Basic Research Banner

A Visual Database System for Image Analysis on Parallel Computers and its Application to the EOS Amazon Project

Final Report (1993-1996)

Task Objective

To create a design and prototype implementation of a database environment that is particular suited for handling the image, vision and scientific data associated with the NASA's EOS Amazon project. We are focusing on a data model and query facilities that are designed to execute efficiently on parallel computers. A key feature of the environment is an interface which allows a scientist to specify high-level directives about how query execution should occur. Using the interface does not require an understanding of the intricate details of parallel scheduling.

Introduction

This report summarizes research activities to date. In the first year, we interviewed NASA scientists in order to understand their requirements and formulated an initial design for the database environment. In the second year, we refined the design and implemented a prototype system. In the third year, we refined the prototype, evaluated the environment and documented the work.

Year 1 - Requirements and Initial Design

Our work was done in conjunction with the NASA Earth Observing System (EOS) Amazon Project, Thomas Dunne, University of Washington, PI. The mission of the EOS Amazon project is to contribute to understanding the dynamics of the Amazon system in a natural state, and how it would evolve under possible change scenarios (from instantaneous deforestation to more subtle longer term climatic/chemical changes). The overall goal of the project is to determine how extensive land-use changes in the Amazon would modify the routing of water and its chemical load from precipitation, through the drainage system, and back to the atmosphere and ocean. The work is being undertaken by a number of groups here at the University of Washington including researchers in Hydrology headed by Thomas Dunne, in Biogeochemistry headed by Jeffrey Richey and in Remote Sensing headed by John Adams.
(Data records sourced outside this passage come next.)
/-- The field conditions of R50 for the slot's kind. -/
def Fmt.kindOk (f : Fmt) : Bool :=
  (f.blk ≠ 0 || f.bsf = 0) &&
  match f.kind with
  | 0 => 2 ≤ f.width && f.width ≤ 64 && 1 ≤ f.exw && f.exw ≤ 11 && f.mfw ≤ 52 && f.kpar = 0 &&
      (f.infe = 0 && f.nane = 0 || f.infe = 0 && f.nane = 2 || f.infe = 1 && f.nane = 1) &&
      (f.blk = 0 || f.bsf = 0 && f.cmpd = 0)
  | 1 => 3 ≤ f.mfw && f.mfw ≤ 32 && f.sgn = 1 && f.exw = 0 && f.kpar ≤ 4 && f.bias = 0 && f.subn = 0 && f.infe = 0 &&
      f.nane = 3 && f.blk = 0 && f.cmpd = 0
  | 2 => f.sgn = 0 && f.exw = 0 && f.mfw = 0 && f.bias = 0 && f.subn = 0 && f.infe = 0 && f.nane = 0 && f.blk ≠ 0 &&
      f.bsf = 1 && f.cmpd = 0
  | _ => f.exw = 0 && f.mfw = 0 && f.bias = 0 && f.subn = 0 && f.infe = 0 && f.nane = 0 && f.blk = 0

/-- Why an image cannot be used, by the REASON codes 1–3 of R375; 0 when it is well formed. -/
def fmtReason (img : Word) : Nat :=
  let f := fmtOf img
  if f.kind = 4 then 1
  else if bitsOf img.toNat 52 12 ≠ 0 || 5 ≤ f.kind || 2 ≤ f.bsf || 4 ≤ f.blk || f.sat = 3 || f.rnd = 7 || 2 ≤ f.infe then 2
  else if f.kindOk then 0 else 3

/-- What a slot holds at team start without a `.fslot` image (R51). -/
def resetImage (slot : Nat) : Word :=
  BitVec.ofNat 64 ([0x07C00000000B, 0x07800000000B, 0xA01FD788, 0xA003CA58, 0xA01FC788, 0x00110001C348, 0xA003C258,
    0x101000004128, 0xA0FFF4B8, 0x519000000002, 0x005180000809, 0x001180000609].getD slot 4)

/-- The significand precision p (R71). -/
def Fmt.precision (f : Fmt) : Nat :=
  if f.cmpd ≠ 0 then 24
  else match f.kind with
    | 0 => f.mfw + 1
    | 1 => f.mfw - 2 - f.kpar
    | 2 => f.width + 1
    | _ => f.width

/-! ## Companding (R68–R70) -/

/-- The segments of a companding table, lowest first: xj, yj and sj. -/
abbrev Curve := List (Q × Q × Int)

/-- A binary32 number that is finite, from its bits. -/
def binary32 (w : Nat) : Option Q :=
  let e := bitsOf w 23 8
  let f := bitsOf w 0 23
  let n : Int := if bitOf w 31 then -1 else 1
  if e = 255 then none
  else if e = 0 then some (Q.scaled (n * f) (-149))
  else some (Q.scaled (n * (2 ^ 23 + f : Nat)) ((e : Int) - 150))

/-- The breakpoints x1 … x15 of a table's register image, and the slopes (R69). -/
def tableX (v : VReg) : List (Option Q) := (List.range 15).map fun j => binary32 (bitsOf v.toNat (32 * j) 32)
def tableS (v : VReg) : List Int := (List.range 16).map fun j => sextNat 8 (bitsOf v.toNat (8 * (64 + j)) 8)

/-- Strictly rising from above `lo`, all finite. -/
def risingFrom : Q → List (Option Q) → Bool
  | _, [] => true
  | _, none :: _ => false
  | lo, some x :: xs => lo.lt x && risingFrom x xs

/-- The source register of `fscmp` meets R69. -/
def tableOk (v : VReg) : Bool :=
  risingFrom ⟨0, 1⟩ (tableX v) && (tableS v).all fun k => -32 ≤ k && k ≤ 32

/-- The segments from a breakpoint on: y(j+1) = yj + (x(j+1) − xj) · 2^sj (R68). -/
def curveFrom : Q → Q → List (Option Q) → List Int → Curve
  | x, y, [], k :: _ => [(x, y, k)]
  | x, y, n :: xs, k :: ks =>
    let x' := n.getD x
    (x, y, k) :: curveFrom x' (y.add ((x'.sub x).shift k)) xs ks
  | _, _, _, [] => []

def curveOf (v : VReg) : Curve := curveFrom ⟨0, 1⟩ ⟨0, 1⟩ (tableX v) (tableS v)

/-- Forward on a magnitude (R68). -/
def forwardMag (c : Curve) (q : Q) : Q :=
  match c.reverse.find? fun e => e.1.le q with
  | some (x, y, k) => y.add ((q.sub x).shift k)
  | none => q

/-- Inverse on a magnitude (R68). -/
def inverseMag (c : Curve) (q : Q) : Q :=
  match c.reverse.find? fun e => e.2.1.le q with
  | some (x, y, k) => x.add ((q.sub y).shift (-k))
  | none => q

/-- A curve applied to a value: sign and magnitude apart; specials and zeros pass. -/
def onMag (g : Q → Q) (v : Val) : Val :=
  match v with
  | .fin q => if q.num < 0 then .fin (g q.neg).neg else .fin (g q)
  | v => v

/-! ## A slot as an instruction uses it -/

/-- A slot an instruction has read: its image, its fields with the prefix's overrides, and its companding curve (R52). -/
structure Slot where
  img : Word
  f : Fmt
  curve : Option Curve
  deriving DecidableEq, Repr

/-- The overrides of the XP prefix (R64). -/
def Fmt.override (f : Fmt) (xp : Option Xp) : Fmt :=
  match xp with
  | none => f
  | some x => { f with
    rnd := if x.ro = 0 then f.rnd else x.ro.toNat - 1
    sat := if x.so then (if x.sv then 1 else 0) else f.sat }

/-! ## Float elements (R54, R55, R60–R63) -/

/-- The magnitude of a code without its sign, with the exponent unbounded above. -/
def Fmt.magOf (f : Fmt) (c : Nat) : Q :=
  let e := c >>> f.mfw
  let fr := c % 2 ^ f.mfw
  if e = 0 then Q.scaled fr (1 - f.bias - f.mfw) else Q.scaled (2 ^ f.mfw + fr : Nat) ((e : Int) - f.bias - f.mfw)

def Fmt.topCode (f : Fmt) : Nat := 2 ^ (f.exw + f.mfw) - 1

/-- The code of +∞ (R54). -/
def Fmt.infCode (f : Fmt) : Nat := (2 ^ f.exw - 1) * 2 ^ f.mfw

/-- The largest finite code (R54). -/
def Fmt.maxCode (f : Fmt) : Nat :=
  if f.infe = 1 then f.infCode - 1 else if f.nane = 2 then f.topCode - 1 else f.topCode

/-- The canonical NaN, where a code exists (R55). -/
def Fmt.nanCode (f : Fmt) : Option Nat :=
  if f.nane = 2 then some f.topCode
  else if f.nane = 1 && f.mfw ≠ 0 then some (f.infCode + 2 ^ (f.mfw - 1)) else none

/-- A float code as a value (R54). -/
def Fmt.decodeFloat (f : Fmt) (code : Nat) : Val :=
  let neg := f.sgn = 1 && bitOf code (f.exw + f.mfw)
  let c := code % 2 ^ (f.exw + f.mfw)
  let e := c >>> f.mfw
  let fr := c % 2 ^ f.mfw
  if e = 0 && (fr = 0 || f.subn = 1 || f.subn = 3) then .zero neg
  else if e ≠ 0 && f.infe = 1 && e = 2 ^ f.exw - 1 then (if fr = 0 then .inf neg else .nan)
  else if e ≠ 0 && f.nane = 2 && c = f.topCode then .nan
  else .fin (if neg then (f.magOf c).neg else f.magOf c)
We interviewed these scientists in order to understand their computing requirements. In summary, the scientists are working with data sizes on the order of hundreds of megabytes and processing algorithms whose completion time is on the order of minutes to hours. The scientists identified the following desirable properties for a computing environment to support their scientific research:

Design approach

The scientific database environment we created has these desirable properties. The approach we used to create this environment was:

  1. We identified how existing software tools fulfill the requirements described above.
  2. We created new algorithms and tools which fill the gap left by existing software tools.
  3. We integrated all these tools into a seamless whole.
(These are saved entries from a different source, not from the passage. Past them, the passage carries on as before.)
/-- A world or key violation by an engine kills the context on whose behalf it acted (R367). -/
def State.engineViol (s : State) (w : Issuer) (reason pa : Nat) : State :=
  s.fatal w.ctx { engineRec w 0 0 0 with cause := 9, detail := BitVec.ofNat 64 (reason * 2 ^ 60 + pa % 2 ^ 52) }

/-! ## Streams (R235, R297) -/

/-- Pop at most `n` strips that no quarter operation still names. -/
def Stream.settle (refs : List (BitVec 16)) : Nat → Stream → Stream
  | 0, st => st
  | n + 1, st =>
    if refs.contains st.head then st else Stream.settle refs n { st with head := st.head + 1, strips := st.strips.drop 1 }

/-- The pops of a stream that may be performed: those of instructions whose quarters have all read their strips (R238). -/
def Stream.pops (st : Stream) (pending : List Nat) : Nat := (st.issueHead - st.head).toNat - pending.eraseDups.length

/-- Perform the pops that R238 allows. -/
def Matrix.settle (m : Matrix) : Matrix :=
  let ops := m.queue ++ m.pass
  { m with
    a := tmap (fun i st =>
      let mine := ops.filter fun o => o.sa = i
      st.settle (mine.map QuarterOp.posA) (st.pops ((mine.filter QuarterOp.popA).map QuarterOp.seq))) m.a
    b := tmap (fun i st =>
      let mine := ops.filter fun o => o.sb = i
      st.settle (mine.map QuarterOp.posB) (st.pops ((mine.filter QuarterOp.popB).map QuarterOp.seq))) m.b }

/-- The turn of the `tmma` at hand: the ticket with which it has waited, or a new one, after every `tmma` that waits (R297). -/
def State.turn (s : State) (sa sb : Nat) (offA offB : BitVec 16) : State × StripTurn :=
  match s.ct.wait with
  | some ⟨.strip x _, _, _⟩ => (s, ⟨x.ticket, sa, offA, sb, offB⟩)
  | _ => let q := s.newSeq; (q.2, ⟨q.1, sa, offA, sb, offB⟩)

/-! ## Segments and their cost -/

/-- Element `i` of a strip under a slot. -/
def Strip.val (st : Strip) (sl : Slot) (i : Nat) : Val := sl.decode (st.elems.getD i 0).toNat (st.codes.getD i 0).toNat

/-- The products of an element in increasing k. -/
def products (a b : List Val) (row col : Nat) : List Val :=
  (List.range 32).map fun k => Val.mul (a.getD (32 * row + k) .nan) (b.getD (32 * col + k) .nan)

/-- RoundA96 of the exact sum (R76). -/
def segVal (ps : List Val) : Val := roundA96 ((segmentSum ps).getD (.zero false))

/-- The segments of a quarter, row by row; `a` holds the eight rows of the quarter. -/
def segsOf (a b : List Val) : List A96 :=
  (List.range 256).map fun e => encodeA96 (segVal (products a b (e / 32) (e % 32)))

/-- A slot for each element under an image: where several tables may be taken, each element takes one of them freely (R70). -/
def State.slotsOf (s : State) (img : Word) (tabs : List VReg) : State × (Nat → Slot) :=
  let f := fmtOf img
  match tabs with
  | [] => (s, fun _ => ⟨img, f, none⟩)
  | [v] => (s, fun _ => ⟨img, f, some (curveOf v)⟩)
  | v :: _ => let r := s.freeVal; (r.2, fun n => ⟨img, f, some (curveOf (tabs.getD (r.1 / tabs.length ^ n % tabs.length) v))⟩)

/-- The values of elements `lo` on of a strip: each under a table that its slot named at issue, or that has been loaded since (R70). -/
def State.stripVals (s : State) (st : Strip) (img : Word) (tabs : List VReg) (lo n : Nat) : State × List Val :=
  let r := s.slotsOf img tabs
  (r.1, (List.range n).map fun i => st.val (r.2 i) (lo + i))

/-- Clocks of a pass for operands of the given precisions (R239). -/
def passCost (pa pb : Nat) : Nat := if pa ≤ 2 && pb ≤ 2 then 1 else 2 * ((pa + 3) / 4) * ((pb + 3) / 4)

/-! ## The sampled recompute (R381) -/

/-- The IEEE binary32 and binary64 formats under nearest-even, as slots. -/
def ieee32 : Slot := ⟨0xA01FD788, fmtOf 0xA01FD788, none⟩
def ieee64 : Slot := ⟨0xA0FFF4B8, fmtOf 0xA0FFF4B8, none⟩

def Slot.via (sl : Slot) (v : Val) : Val := sl.decode (sl.round 0 v) 0

/-- The products summed in increasing k, each product and partial sum rounded to binary32. -/
def refOf (ps : List Val) : Val :=
  match ps.map ieee32.via with
  | [] => .zero false
  | p :: l => l.foldl (fun a x => ieee32.via (Val.add 0 a x)) p

/-- The binary32 ulp of a value; 2^−149 for 0. -/
def ulp32 (q : Q) : Q := if q.num = 0 then Q.scaled 1 (-149) else Q.scaled 1 (max q.abs.log2 (-126) - 23)

/-- dev, for a finite segment and reference. -/
def devOf (seg ref : Val) : Option Q :=
  if seg.isFinite && ref.isFinite then some ((seg.toQ.sub ref.toQ).abs.div (ulp32 ref.toQ)) else none

/-- Element, segment, reference and dev of the largest dev, the lowest element on ties. -/
def worst (l : List (Nat × Val × Val)) : Option (Nat × Val × Val × Q) :=
  l.foldl (fun b e => match devOf e.2.1 e.2.2, b with
    | none, _ => b
    | some d, none => some (e.1, e.2.1, e.2.2, d)
    | some d, some x => if x.2.2.2.lt d then some (e.1, e.2.1, e.2.2, d) else b) none

/-- The telemetry record of a sampled `tmma`, SEQ left 0. Where every element is excluded the manual gives DEV alone, and
SEGV, REFV and ELEM are free. -/
def State.sample (s : State) (tid : BitVec 8) (a b : List Val) (qs : List Nat) : State × List Byte :=
  let es := (qs.flatMap fun q => (List.range 256).map (256 * q + ·)).map fun e =>
    let ps := products a b (e / 32) (e % 32)
    (e, segVal ps, refOf ps)
  let w := s.issuer
  let base := w.pc.toNat * 2 ^ 448 + w.ltag.toNat * 2 ^ 240 + tid.toNat * 2 ^ 232 + s.cur.core % 256 * 2 ^ 224
  match worst es with
  | some (e, seg, ref, d) =>
    (s, bytesOf 64 (base + ieee64.round 0 seg % 2 ^ 64 * 2 ^ 384 + ieee32.round 0 ref % 2 ^ 32 * 2 ^ 320
      + ieee32.round 0 (Val.ofQ false d) % 2 ^ 32 * 2 ^ 288 + e % 1024 * 2 ^ 214))
  | none =>
    let f := s.freeVal
    (f.2, bytesOf 64 (base + f.1 % 2 ^ 64 * 2 ^ 384 + f.1 / 2 ^ 64 % 2 ^ 32 * 2 ^ 320 + f.1 / 2 ^ 96 % 1024 * 2 ^ 214))

/-- Write a telemetry record with the context's next sequence number. -/
def State.telemetry (s : State) (w : Issuer) (rec0 : List Byte) : State :=
  let c := s.ctx w.ctx
  let bytes := rec0.take 32 ++ bytesOf 4 c.ringIdx ++ rec0.drop 36
  let x := s.devWrite (ringActor w.ctx c.ringIdx) (c.tring.toNat + 64 * (c.ringIdx % 2 ^ c.trlog2)) bytes
  match x.2.1 with
  | .viol r pa => x.1.engineViol w r pa
  | _ => x.1.modCtx w.ctx fun c => { c with ringIdx := c.ringIdx + 1 }

/-! ## `tmma` -/

/-- The stream of a queue register bound to a matrix port by the team's context. -/
def State.mxStream (s : State) (q : BitVec 5) (port : Nat) : Option Nat :=
  (s.binding q).bind fun b => if b.port = port then some b.idx else none

/-- Quarters with an active thread (R238). -/
def quartersOf (m : Mask) : List Nat := (List.range 4).filter fun q => (m >>> (8 * q)) &&& 0xFF ≠ 0

/-- Advance the head as the instructions issued so far name it (R297). -/
def Stream.issuePop (st : Stream) (pop : Bool) : Stream := if pop then { st with issueHead := st.issueHead + 1 } else st

/-- The effect of a `tmma` that has passed its checks: its quarter operations are gathered. A sampled one takes the tables of its
issue for its telemetry, which R70 allows. -/
def mmaIssue (s : State) (o : MmaOps) (i sa sb : Nat) (posA posB : BitVec 16) (stA stB : Strip) : State :=
  let core := s.cur.core
  let fa := s.slot none o.fsa
  let fb := s.slot none o.fsb
  let a := (List.range 1024).map (stA.val fa)
  let b := (List.range 1024).map (stB.val fb)
  let tab (sl : Slot) : List VReg := (sl.curve.bind fun _ => (tfind s.cc.tbl sl.f.cmpd).map Prod.snd).toList
  let qs := quartersOf s.ct.active
  let n := tget 0 s.cc.mx.issued s.cctx + 1
  let c := s.ctx s.cctx
  let smp := if c.wmode.getLsbD 1 && n % 2 ^ c.wsamp = 0 then let r := s.sample o.tid a b qs; (r.1, some r.2) else (s, none)
  let ops := qs.map fun q =>
    ({ seq := smp.1.nextSeq, tile := i, quarter := q, imgA := fa.img, tabA := tab fa, imgB := fb.img, tabB := tab fb, sa := sa, posA := posA, sb := sb, posB := posB,
       popA := o.popa, popB := o.popb, cost := passCost fa.f.precision fb.f.precision, issued := s.clock } : QuarterOp)
  let s := (smp.1.modTile core i fun t => { t with tid := o.tid }).putTileOp i o.td (.mma qs [] none smp.2)
  s.modCore core fun c =>
    let mx := { c.mx with
      a := tins c.mx.a sa ((c.mx.streamA sa).issuePop o.popa)
      b := tins c.mx.b sb ((c.mx.streamB sb).issuePop o.popb)
      queue := c.mx.queue ++ ops
      issued := tins c.mx.issued s.cctx n }
    { c with mx := mx.settle }

/-- `tmma` (R237, R238): slots, handle and bindings; its turn and its strips; then the checks of the strips. -/
def execTmma (o : MmaOps) (s : State) : Out1 :=
  let qa := s.mxStream o.qa 3
  let qb := s.mxStream o.qb 4
  finish s (checked s [(1, o.fsa), (2, o.fsb)] [] ((s.handle? o.td).isSome && qa.isSome && qb.isSome) fun s =>
    match s.handle? o.td, qa, qb with
    | some i, some sa, some sb =>
      let x := s.turn sa sb (o.aoff.zeroExtend 16) (o.boff.zeroExtend 16)
      let s := x.1
      let posA := (s.cc.mx.streamA sa).issueHead + x.2.offA
      let posB := (s.cc.mx.streamB sb).issueHead + x.2.offB
      if !s.stripFirst s.ck x.2.ticket sa sb || s.tileRead s.cur.core i then .wait s (.strip x.2 (s.tileReads s.cur.core i))
      else match s.cc.mx.named x.2 with
        | (some stA, some stB) =>
          if stA.ctx ≠ s.cctx || stB.ctx ≠ s.cctx || stA.width ≠ (s.slot none o.fsa).f.width
              || stB.width ≠ (s.slot none o.fsb).f.width then opTrap s
          else .done (mmaIssue s o i sa sb posA posB stA stB)
        | _ => .wait s (.strip x.2 [])
    | _, _, _ => opTrap s)

/-! ## Passes (R239) -/

/-- Choose the operations of a pass: up to four that name one B position, none before an earlier operation on its part of
its tile; `zeros` are tiles with a `tzero` in front. -/
def choosePass (held : QuarterOp → Bool) : List QuarterOp → List (Nat × Nat) → List QuarterOp → List QuarterOp
  | [], _, ch => ch
  | o :: os, stuck, ch =>
    let fits := match ch with
      | [] => true
      | c :: _ => c.sb = o.sb && c.posB = o.posB && ch.length < 4
    if fits && !held o && !stuck.contains (o.tile, o.quarter) then choosePass held os stuck (ch ++ [o])
    else choosePass held os ((o.tile, o.quarter) :: stuck) ch

/-- A `tzero` of the operation's tile stands before it. -/
def Core.zeroFirst (c : Core) (o : QuarterOp) : Bool :=
  (c.opsOn o.tile).any fun x => x.seq < o.seq && x.kind = .zero

/-- MATRIX_PASS_START: four operations have gathered, or 4 clocks have passed since the first of them issued (R239). -/
def execMatrixPassStart (core : Nat) (s : State) : Out1 :=
  let c := s.core core
  let ch := choosePass c.zeroFirst c.mx.queue [] []
  match ch with
  | [] => .next s
  | o :: _ =>
    if c.mx.pass ≠ [] || (ch.length < 4 && s.clock < o.issued + 4) then .next s
    else
      let rest := c.mx.queue.filter fun x => !ch.any fun y => y.seq = x.seq && y.quarter = x.quarter
      .next (s.modCore core fun c => { c with mx := { c.mx with queue := rest, pass := ch, passStart := s.clock } })

/-- The sub-arrays that are not fenced. -/
def Matrix.live (m : Matrix) : List Nat := (List.range 4).filter fun i => !m.fenced.getLsbD i

/-- Clocks that a pass takes: a round of its largest cost for as many operations as sub-arrays are live (R382). -/
def Matrix.passClocks (m : Matrix) : Nat :=
  let n := m.live.length
  if n = 0 then 0 else (m.pass.length + n - 1) / n * m.pass.foldl (fun a o => max a o.cost) 0

/-- The LOC of a failed strip (R383), when one of an operation's strips holds an uncorrectable error. -/
def Matrix.badStrip (m : Matrix) (o : QuarterOp) : Option Nat :=
  if ((m.streamA o.sa).at? o.posA).any Strip.bad then some (o.sa * 2 ^ 14)
  else if ((m.streamB o.sb).at? o.posB).any Strip.bad then some (2 ^ 16 + o.sb * 2 ^ 14) else none

/-- A tile's rows after the segments of a quarter; failed elements stay. -/
def Tile.addQuarter (t : Tile) (q : Nat) (segs : List A96) : Tile :=
  { t with elems := t.elems.zipIdx.map fun e =>
      if e.2 / 256 = q && !t.bad.contains e.2 then
        encodeA96 (roundA96 (Val.add 0 (decodeA96 e.1) (decodeA96 (segs.getD (e.2 % 256) 0))))
      else e.1 }

/-- The deferred reports of a `tmma` that is done (R382, R383). -/
def mmaReports (t : Team) (o : TileOp) (dead : Bool) (bad : List Nat) (strip : Option Nat) : List Report :=
  let ord := t.ordOf .tl o.seq
  let mk (cause : Nat) (d : Word) : Report := ⟨cause, d, o.who.mask, o.who.pc, o.seq, some .tl, ord, [], none, false, o.who.handler, none⟩
  let eng (code loc : Nat) : Report := mk 0xB (engineRec o.who 2 code loc).detail
  match strip with
  | some loc => [eng 3 loc]
  | none =>
    if dead then [eng 2 o.handle]
    else match bad with
      | [] => []
      | e :: _ => [mk 8 (memDetail 6 0 (e * 16 + o.handle))]

/-- The segments that a quarter operation computes from its strips. -/
def State.quarterSegs (s : State) (core : Nat) (q : QuarterOp) : State × List A96 :=
  let mx := (s.core core).mx
  match (mx.streamA q.sa).at? q.posA, (mx.streamB q.sb).at? q.posB with
  | some stA, some stB =>
    let a := s.stripVals stA q.imgA q.tabA (256 * q.quarter) 256
    let b := a.1.stripVals stB q.imgB q.tabB 0 1024
    (b.1, segsOf a.2 b.2)
  | _, _ => (s, [])

/-- A `tmma` whose quarters are done, and which is the oldest on its tile: its updates, its reports and its count (R238, R242,
R382, R383). -/
def State.finishMma (s : State) (core : Nat) (o : TileOp) (segs : List (Nat × List A96)) (strip : Option Nat)
    (smp : Option (List Byte)) : State :=
  let dead := (s.core core).mx.live = []
  let ok := strip.isNone && !dead
  let bad := if ok then ((s.core core).tile o.tile).bad.filter fun e => segs.any fun q => q.1 = e / 256 else []
  let s := if ok then s.modTile core o.tile fun t => segs.foldl (fun t q => t.addQuarter q.1 q.2) t else s
  let s := s.modCore core fun c => { c with tileOps := c.tileOps.filter fun x => x.seq ≠ o.seq }
  let s := s.modTeam o.who.team fun t => ((mmaReports t o dead bad strip).foldl Team.addReport t).complete .tl o.seq
  match smp with
  | some r => s.telemetry o.who r
  | none => s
We identified two keys areas which were not well supported by existing software. These areas are:

  • 1. Support for automated parallel program scheduling and execution
  • To achieve high-performance, programs are scheduled and executed on multiple processors. Parallel scheduling is a complex problem and automation is a welcome solution for scientists. One disadvantage of traditional tools is that they optimize for a fixed collection of preset scheduling goals. Another is that they do not fully automate the scheduling process. An automated scheduling system which is responsive to the scientists' scheduling needs would improve both their satisfaction with computer systems and their productivity.
  • 2. Support for scientific experimentation
  • An environment needs to provide a computer-based framework for the interactions that scientists have with computers. One typical interaction that scientists perform is parameterized experimentation with their programs. This experimentation helps the scientist to understand the effects of input parameter and coding changes. With automated support scientists could focus on analyzing their experimental results instead of the process required to generate the results.
  • Year 2 - Design and Implementation

    The environment we designed consists of the following components:

    Data input to the environment includes resource information, a program graph and the user's scheduling directives. Available processors are specified initially by the system administrator. The program graph is specified using the visual programming environment, cantata/Khoros. The user's scheduling directives are specified using a constraint-based scheduling language based on SQL. The program graph and resources are used by the automatic performance prediction tool to create a cost model of program execution and processor utilization. The scheduler inputs the resource information, the program graph, the user's scheduling directives and performance estimate information. The scheduler outputs a schedule which fulfills the scheduling directives. The program is then executed on a network of workstations using the distributed executor, implemented using PVM. During execution, performance data is collected and sent to the performance database for future use by the performance prediction tool.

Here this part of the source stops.